Managing Risks in Offshore Outsourcing

Big Thoughts

14 July 2014 • Written by Katrina Clokie

Katrina Clokie reviews the latest WeTest in which Parvathy Muraleedharan spoke about how to manage the risks in an offshore outsourcing environment...

In this presentation of her Master’s research, Parvathy started by defining ‘offshore outsourcing’. She explained that a New Zealand organisation with its own call centre in India would be ‘offshoring’, the same organisation with a third-party call centre in New Zealand would be ‘outsourcing, and if the third-party call centre was located in India, the organisation would be ‘offshore outsourcing’.

Parvathy’s research began with interesting observations about the current state of an offshore outsourcing arrangement at a leading New Zealand telecommunications provider. Despite continued investment in offshore outsourcing, this organisation had seen very few cost reductions or operational improvements. In addition, the number of successful projects had decreased over time.

Parvathy’s study surveyed people from both the New Zealand telecommunications provider and their offshore outsourcing service provider in India. She then developed a complex causal loop diagram that reflected four broad themes – offshore attractiveness, cultural and communication barriers, firm heterogeneities and dependency on service provider.

After a strong academic focus, it took a few minutes for people to gather their thoughts. Then the discussion started to flow.

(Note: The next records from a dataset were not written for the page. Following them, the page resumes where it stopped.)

-- ==== Sys2Proof/Tests/Slice0.lean ====
section
/-! SUPPORT. Tests. `test_…`: one command on a small state, its result taken from the manual. `witness_…`: for each statement of
Certificates/Slice0/Obligations.lean with hypotheses, states and operands that meet the hypotheses of each of its clauses together,
at the ends of their ranges. -/

namespace Sys2Proof.Tests
-- One test at a time: a thread for each asks for more memory than the check gives.
set_option Elab.async false
open Sys2Proof.Machine

/-! ### States -/

/-- The machine after reset with every bay awake. -/
def awake : State := { State.reset with bays := Vector.replicate 8 { awake := true } }

/-- As `awake`, with CH_3 enabled and available, and changed by `f`. -/
def chan (f : Chan → Chan) : State :=
  awake.upCh 3 fun c => f { c with map := { c.map with avail := true }, decl := { c.decl with enabled := true } }

def forced (f : ForceSt → ForceSt) : State := chan fun c => { c with force := f c.force }
def looped (f : LoopSt → LoopSt) : State := chan fun c => { c with loop := f c.loop }
def ranged (f : RangeSt → RangeSt) : State := chan fun c => { c with range := f c.range }
def measured (f : MeasSt → MeasSt) : State := chan fun c => { c with meas := f c.meas }
def stranded (f : StrandSt → StrandSt) : State := chan fun c => { c with strand := f c.strand }

def graveSet (s : State) : State := { s with flt := { s.flt with grave := true } }
def held (s : State) : State := { s with pwr := { s.pwr with inReset := true } }
def clocked (f : Clk → Clk) : State := { awake with clk := f awake.clk }

/-- The state after a command satisfies `p`. -/
def after (c : Instr) (s : State) (p : State → Bool) : Bool :=
  match exec c s with
  | .next t => p t
  | _ => false

/-! ### Well-formed commands: each check refuses an ill-formed one -/

def frame0 : WriteFrame := { opcode := 0xA0, devId := 0, addr := 0, len := 0, words := [], tail := 31, crc := 0, headerDone := true, collide := false }
def walk0 : EnumIn :=
  { id := 0, depth := 8, rootLat := 0, devices := 4096, maxDepth := 8, maxLat := 0, refused := false, refusedPorts := [], dup := false, peers := [], routes := [] }

theorem test_wellFormed_frame : (Instr.hostWriteFrame frame0).wellFormed = true ∧ (Instr.hostWriteFrame { frame0 with tail := 32 }).wellFormed = false := by decide

theorem test_wellFormed_packet :
    (Instr.packetReceive 0 (.data (List.replicate 64 0)) true).wellFormed = true ∧ (Instr.packetReceive 0 (.data (List.replicate 65 0)) true).wellFormed = false ∧
    (Instr.packetReceive 0 (.write { frame0 with tail := 32 }) true).wellFormed = false ∧ (Instr.forwardedReadDone (List.replicate 65 0)).wellFormed = false := by decide

theorem test_wellFormed_bands :
    (Instr.pllBandMeasure .a [(1, 1)]).wellFormed = true ∧ (Instr.pllBandMeasure .a [(2, 1)]).wellFormed = false ∧
    (Instr.pllBandMeasure .b (List.replicate 65 (1, 1))).wellFormed = false := by decide

theorem test_wellFormed_cycle :
    (Instr.trigInEdge 0 255).wellFormed = true ∧ (Instr.trigInEdge 0 256).wellFormed = false ∧ (Instr.windowCrossing 0 .v ⟨0, []⟩ 256).wellFormed = false ∧
    (Instr.windowSample 0 .i ⟨0, []⟩ 256).wellFormed = false := by decide

theorem test_wellFormed_region :
    (Instr.sramPatrolRead (.stream 0 255) .clean).wellFormed = true ∧ (Instr.sramPatrolRead (.stream 0 256) .clean).wellFormed = false ∧
    (Instr.sramPatrolRead (.sine 1) .clean).wellFormed = false := by decide

theorem test_wellFormed_source :
    (Instr.faultMessage 0x12A 0 0).wellFormed = true ∧ (Instr.faultMessage 0x48 0 0).wellFormed = false ∧ (Instr.faultConditionEnd 0xCF 0).wellFormed = false ∧
    (Instr.conseqWindowEnd 0x123).wellFormed = false := by decide

theorem test_wellFormed_flash :
    (Instr.cellarOperationDone (.corrected 12)).wellFormed = true ∧ (Instr.cellarOperationDone (.corrected 13)).wellFormed = false ∧
    (Instr.patrolPageRead (.corrected 0)).wellFormed = false := by decide

theorem test_wellFormed_enumeration :
    (Instr.enumerationDone walk0).wellFormed = true ∧ (Instr.enumerationDone { walk0 with depth := 9 }).wellFormed = false ∧
    (Instr.enumerationDone { walk0 with devices := 0 }).wellFormed = false ∧ (Instr.enumerationDone { walk0 with maxDepth := 9 }).wellFormed = false := by decide

/-! ### The queue -/

/-- No row of the table has bits. -/
theorem test_no_word_spells_a_command : decodeTableWord 8 0 = none ∧ (State.reset.withFetchWord 8 0).pending = [] := by decide

theorem test_step_takes_the_front :
    (match step { State.reset with pending := [.idcode, .bypass] } with
      | .next t => t.jtag.dr == 0x264729AB && t.pending == [.bypass]
      | _ => false) = true := by decide

/-! ### Worked values of the manual -/

/-- R497: the check value of CRC-16 over "123456789". -/
theorem test_crc16 : crc16 [0x31, 0x32, 0x33, 0x34, 0x35, 0x36, 0x37, 0x38, 0x39] = 0x29B1 := by decide +kernel

/-- R41: the check value of CRC-32. -/
theorem test_crc32 : crc32 [0x31, 0x32, 0x33, 0x34, 0x35, 0x36, 0x37, 0x38, 0x39] = 0xCBF43926 := by decide +kernel

/-- R19: CH_17 on cell 19, CH_63 on cell 70. -/
theorem test_bare_cells : (State.reset.ch 17).map.cell = some 19 ∧ (State.reset.ch 63).map.cell = some 70 := by decide

/-- The open-loop move of chapter 03: LOAD of 0x3555_5555 on ±6 V gives code 218,453. -/
theorem test_forceLoad_move :
    after (.forceLoad 3) (chan fun c => { c with cfg := { c.cfg with level := 0x35555555, setV := 15, setI := 15 }, force := { c.force with out := .closed } })
      (fun t => (t.ch 3).force.applied == 0x35555555 && (t.ch 3).force.target == 218453) = true := by decide +kernel

/-- The same move: the first step is 455 codes, the last one 53. -/
theorem test_limiter_move :
    (∀ x ∈ [((0 : Nat), (455 : Nat)), (218400, 218453)],
      after (.slewLimiterStep 3) (chan fun c => { c with eff := { c.eff with slewStep := 455 }, force := { c.force with out := .closed, code := BitVec.ofNat 20 x.1, target := 218453 } })
        (fun t => (t.ch 3).force.code.toNat == x.2) = true) := by
  decide +kernel

/-- The same move, stage 4: g = +2,100 and o = −37 give DAC 218,443. -/
theorem test_correction : (correctDac 218453 2100 (BitVec.ofInt 16 (-37)) (2 ^ 24)).1 = 218443 := by decide +kernel

/-- Chapter 04, period 2: the shifted products of the piezo loop. -/
theorem test_loop_products : rs (2 ^ 30 * 65536) 31 = 32768 ∧ rs (107374182 * 65536) 31 = 3277 ∧ rs (21474836 * 1069446857) 31 = 10694468 := by decide

/-- Chapter 05: F = 6,716,530, Z = −1,245 and X = 6,710,886 give gm = −1,101,110. -/
theorem test_gain_trim : gainTrim (-1245) 6716530 6710886 = -1101110 := by decide

/-- Chapter 06: CH_RANGE_CTRL = 0x001F_3203. -/
theorem test_rangeCtrl :
    after (.rangeCtrlWrite 3 0x001F3203) (chan id) (fun t => (t.ch 3).cfg.horizonM1 == 31 && (t.ch 3).cfg.boundHi == 3 && (t.ch 3).cfg.boundLo == 2 &&
      (t.ch 3).cfg.policy == .bounded) = true := by decide +kernel

/-- Chapter 08: 5 mA is code 2,560 on ±20 mA; with HI = 0x9F8 and H = 8 it trips just above, at its cycle, and only there. -/
theorem test_window_5mA :
    (∀ x ∈ [((2560 * 1024 : Int), WinState.inside), (2560 * 1024 + 1, .outHi)],
      after (.windowCrossing 3 .i ⟨x.1, []⟩ 100) (chan fun c => { c with eff := { c.eff with winI := { c.eff.winI with mode := .continuous } }, winI := { c.winI with appHi := 0x9F8 } })
        (fun t => (t.ch 3).winI.st == x.2 && (t.ch 3).winI.trips == BitVec.ofNat 32 (bit (x.2 == .outHi)) && (t.ch 3).winI.time == BitVec.ofNat 32 (100 * bit (x.2 == .outHi))) = true) := by
  decide +kernel

/-- Chapter 11: the first MOD_I_FAULT of cell 23 stays Minor and opens the window with a count of 1. -/
theorem test_fault_first :
    after (.faultMessage 0x17 7 0x07150001) { awake with ticks := 1000000 } (fun t => (t.flt.fifo.map fun r => r.words.take 3) == [[0x00011C17, 0x07150001, 0x000F4240]] &&
      (t.flt.srcSt 0x17).winCount == 1 && (t.flt.srcSt 0x17).unackMinor && t.flt.reactions.isEmpty) = true := by decide +kernel

/-- Chapter 11: the second is raised to Major with tag 0x01 and fences the cell. -/
theorem test_fault_second :
    after (.faultMessage 0x17 7 0x07150001) { awake with ticks := 1000040, flt := { awake.flt with srcs := [(0x17, { winStart := 1000000, winCount := 1, unackMinor := true })] } }
      (fun t => (t.flt.fifo.map fun r => r.words.take 3) == [[0x01121C17, 0x07150001, 0x000F4268]] && (t.flt.srcSt 0x17).winCount == 2 &&
        t.flt.reactions.map (·.unit) == [0x17] && t.flt.conseqs.map (fun w => (w.start, w.until_)) == [(1000040, 1000296)]) = true := by decide +kernel

/-- Chapter 13: 48,003 edges are 0xBB83 and 24.576 MHz. -/
theorem test_detection :
    after (.refDetectionEnd 48003) awake (fun t => t.clk.detect == 0xBB83 && t.clk.refClass == .mhz24 && t.clk.pllA.actN == 80) = true := by decide +kernel

/-- Chapter 18: a read of four words that runs off the ranging registers. -/
theorem test_read_runs_off :
    after (.hostReadFrame { opcode := 0xA5, devId := 0, addr := 0x01A218, len := 0, headerCrc := 0, count := 4, headerDone := true })
      (awake.upCh 40 fun c => { c with range := { c.range with squashes := 5 } })
      (fun t => t.host.out == [5, 0, 0, 0] && t.host.unmapped && t.host.lastOp == 0xA5 && t.host.badFrames == 1 && (t.ch 40).range.squashes == 0 &&
        t.flt.fifo.map (·.addr) == [0x01A21C]) = true := by decide +kernel

/-- Chapter 05: CH_INJ = 0x8000_0005 starts entry 5. -/
theorem test_urgent_injection :
    after (.injUrgent 3 5) (measured fun m => { m with convs := [] }) (fun t => (t.ch 3).meas.convs.map (·.entry) == [5] && (t.ch 3).meas.restarts == 0) = true := by
  decide +kernel

/-- R279: a full stream queue drops the sample and counts it. -/
theorem test_stream_full :
    after (.streamQueueAppend 3 7) (chan fun c => { c with queue := List.replicate 256 (some 0) })
      (fun t => (t.ch 3).queue.length == 256 && (t.ch 3).streamOver == 1) = true := by decide +kernel

/-- R258: a START of an entry that names another channel shows NOT_OWNER. -/
theorem test_strand_not_owner :
    after (.strandStart 3 false 0) (chan id) (fun t => (t.ch 3).strand.st == .idle && (t.ch 3).strand.reason == .notOwner && (t.ch 3).strand.ended) = true := by
  decide +kernel

/-- R294: set 0 raises a Note of the image loader. -/
theorem test_sync_zero : after (.syncStart 0) awake (fun t => t.flt.fifo.map (·.src) == [srcImage] && t.chans == awake.chans) = true := by decide +kernel

/-- R424: a command while another runs ends with BUSY. -/
theorem test_cellar_busy :
    after .patrol { awake with cel := { awake.cel with st := .ready, busy := true } } (fun t => t.cel.done && t.cel.result == .busy && t.cel.lastCmd == 7) = true := by
  decide +kernel

/-- R467: a partner that is detected makes an idle port train. -/
theorem test_partner :
    after (.partnerDetected 1) { awake with lnk := { awake.lnk with ports := awake.lnk.ports.set 1 { st := .idle } } }
      (fun t => t.lnk.ports[1].st == .training && t.lnk.ports[2].st == .off) = true := by decide +kernel

/-- R525: above the limit the ceiling falls by 10 mW. -/
theorem test_governor : after .governorUpdate { awake with pwr := { limitMw := 0 } } (fun t => t.pwr.ceilMw == 290 && t.pwr.govHit) = true := by decide +kernel

/-- R518: a falling AVDD opens a switch. -/
theorem test_avdd_sag : after .avddSag (awake.upCell 3 fun x => { x with switchOn := true, boostOn := true }) (fun t => !(t.cell 3).switchOn && !(t.cell 3).boostOn) = true := by
  decide +kernel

One attendee kicked off by querying whether an outsourcing arrangement was really a cheaper option for organisations, which led to:

  • Cost is not just financial
  • The New Zealand market cannot always cope with the scope of demand – i.e. a request for 90 people within three weeks
  • Cost can depend on the balance of internal vs. outsourced resource
  • ‘Cheaper’ is a function of time. Something that is cheap in the short term, won’t necessarily be cheaper forever

A point was raised on the cultural and communication issues of offshoring, suggesting that these are long term and may never be solvable. The discussion that followed raised:

  • That resource mix is important, allowing customer and vendor staff to learn from one another

  • An example of a customer bringing a representative from their offshore vendor to New Zealand to ‘translate’ cultural differences

  • A suggestion that the barriers to communication can be down to simple problems like different time zones

  • That an initial face-to-face meeting could create a long-lasting working relationship

  • That assumptions in a cultural space are dangerous and some confusion can be resolved by explicitly defining a common language upfront. What does ‘yes’ or ‘done’ mean?

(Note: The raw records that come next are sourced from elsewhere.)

-- ==== Sys2Proof/Machine/Servo.lean ====
section
/-!
DEFINITION. What a DOMAIN task does at an update (R149 to R183): usable slots and policies, the phase error, the servo,
the Sluice, alignment, the states, holdover and its bound, the weights of an ensemble, and the rotator's limit (R54).
Frequencies are counted in 2^-16 ppt, phases in 10^-6 fu.
-/

namespace Sys2Proof.Machine

/-! ## Settings in force (R178) -/

def Dom.keeper (d : Dom) : Bool := pb d.set_ 1 5
def Dom.revertive (d : Dom) : Bool := pb d.set_ 1 4
def Dom.acqStep (d : Dom) : Bool := pb d.set_ 1 3
def Dom.driftEn (d : Dom) : Bool := pb d.set_ 1 2
def Dom.tempEn (d : Dom) : Bool := pb d.set_ 1 1
def Dom.bandwidth (d : Dom) : Nat := pf d.set_ 4 0 32
def Dom.damping (d : Dom) : Nat := pf d.set_ 8 0 16
def Dom.holdoffSet (d : Dom) : Nat := pf d.set_ 10 0 16
def Dom.pmax (d : Dom) : Nat := pf d.set_ 12 0 32
def Dom.rmax (d : Dom) : Nat := pf d.set_ 16 0 32
def Dom.lockTime (d : Dom) : Nat := pf d.set_ 20 0 16
def Dom.hoMinTrack (d : Dom) : Nat := pf d.set_ 22 0 16
def Dom.hoAvg (d : Dom) : Nat := pf d.set_ 24 0 16
def Dom.driftWin (d : Dom) : Nat := pf d.set_ 26 0 16
def Dom.lockPhase (d : Dom) : Nat := pf d.set_ 28 0 32
def Dom.hoLimit (d : Dom) : Nat := pf d.set_ 32 0 48
def Dom.yFloor (d : Dom) : Nat := pf d.set_ 38 0 16
def Dom.aFloor (d : Dom) : Nat := pf d.set_ 40 0 16
def Dom.ktBound (d : Dom) : Nat := pf d.set_ 42 0 16
def Dom.dtBound (d : Dom) : Nat := pf d.set_ 44 0 8
def Dom.tempCoef (d : Dom) : Int := pfs d.set_ 46 0 16

/-- Entry of a slot in the active priority table, weight floor and ceiling (R145). -/
def Dom.prioOf (d : Dom) (s : Fin 12) : Nat := pf d.prio (8 + s) 0 8
def Dom.wFloor (d : Dom) : Nat := pf d.prio 2 0 16
def Dom.wCeil (d : Dom) : Nat := pf d.prio 4 0 16

/-- Fields of REF_CONFIG that the domains need (R142). -/
def RefSlot.format (r : RefSlot) : Nat := pf r.cfg 1 5 3
def RefSlot.enabled (r : RefSlot) : Bool := pb r.cfg 1 4
def RefSlot.nominal (r : RefSlot) : Nat := pf r.cfg 16 0 48
def RefSlot.link (r : RefSlot) : Nat := pf r.cfg 7 0 6

/-- Fields of LINK_CONFIG and of the PTP payload that a LINK slot needs: the port in an Ethernet mode (mode 2 or 3 of
LINK_CONFIG) without synce_rx has τ0 of 1 s (R281). -/
def Link.mode (l : Link) : Nat := pf l.cfg 1 0 3
def PtpPort.synceRx (p : PtpPort) : Bool := pb p.cfg 2 0
def PtpPort.logSync (p : PtpPort) : Int := pfs p.cfg 7 0 8

/-- The port of a LINK slot. -/
def RefSlot.port (r : RefSlot) : Option (Fin 48) := finOf 48 r.link

/-- The port is in an Ethernet mode. -/
def Link.eth (l : Link) : Bool := decide (2 ≤ l.mode)

/-- The slot is a LINK slot on a port in an Ethernet mode. -/
def Hub.onEth (h : Hub) (r : RefSlot) : Bool :=
  r.format == 5 && match r.port with
    | some n => h.links[n].eth
    | none => false

/-- The slot's τ0 is 1 s: pulse formats (R115), and Ethernet slots without synce_rx (R281). -/
def Hub.slow (h : Hub) (r : RefSlot) : Bool :=
  (decide (1 ≤ r.format) && decide (r.format ≤ 4)) ||
  (h.onEth r && match r.port with
    | some n => !h.hier.ptp[n].synceRx
    | none => false)

/-! ## What a domain may follow (R153, R159, R160) -/

/-- A task in this state runs; one that moves still runs on its source reed until its checkpoint (R315). -/
def TaskState.works : TaskState → Bool
  | .running | .moving => true
  | .unplaced | .restoring | .suspended | .shed => false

  • That it’s not just the offshore vendor who has a specific culture, but that New Zealanders have their own idiosyncrasies

A question was asked about how we measure the success of an offshore outsourcing delivery, querying whether it is possible to see quantitative improvement in the speed or quality of testing. Responses from those gathered were:

  • Measuring quality of testing is tricky all the time, not just in this situation

  • The customer could audit test reports provided by the vendor

  • Attempt to determine cost savings from vendor provided test automation

  • A thought that measurement of success doesn’t matter if the customer will continue to invest in offshore outsourcing, regardless of whether there’s a good outcome

An observation was made that the current trend was for organisations to move back in-house which lead to:

  • Organisations that move away from a waterfall development methodology will often need to change their outsourcing model. Agile means that in-house is preferred

  • An experience where a move to in-house was due to poor quality, rather than failure to deliver in a timely fashion

  • An observation that there may not be a move to in-house in general, but India as an offshore destination is losing appeal

The group was then asked for their suggestions on strategies for improving outsourcing. Those offered were:

  • The client organisation should retain tight control over test strategy and process

  • An opposing view that the client should allow the vendor to operate as a black box, so long as the vendor delivers exactly what was asked for and meets their deadlines

  • A counter that it’s impossible to make everything explicit, so this wouldn’t work

  • A suggestion that too much vendor competition is a problem

  • A supporting anecdote that customers who offer a vendor duopoly create healthy competition without severe price undercutting at the expense of quality service

A question was asked on how people judge whether to build in-house talent of outsource. Ideas from the group were:

  • It depends on the timeline for the piece of work. Long-term outsourcing is less likely

  • It depends on the time to market. More change of outsourcing if you need it quickly

  • It depends whether it relates to the core competency of the business. Only invest in training in areas that pertain to the main interests of the organisation

  • Cost is a consideration, but if you can outsource it and the vendor is still making money from the arrangement, then it suggests the client could do it cheaper themself

  • It depends on the level of expertise in-house and the willingness of staff to be trained

After everyone filled up on pizza, there were just a few open threads for discussion. We spoke briefly on how outsourcing could work with Agile development. We also talked about crowdsourcing as a type of outsourcing, although few in the room had experienced this first-hand within New Zealand organisations.


Thanks to Assurity for hosting another WeTest Workshop of interesting discussion and challenging debate. We’re looking forward to our next event on Wednesday 30 July on Hiring Good Testers.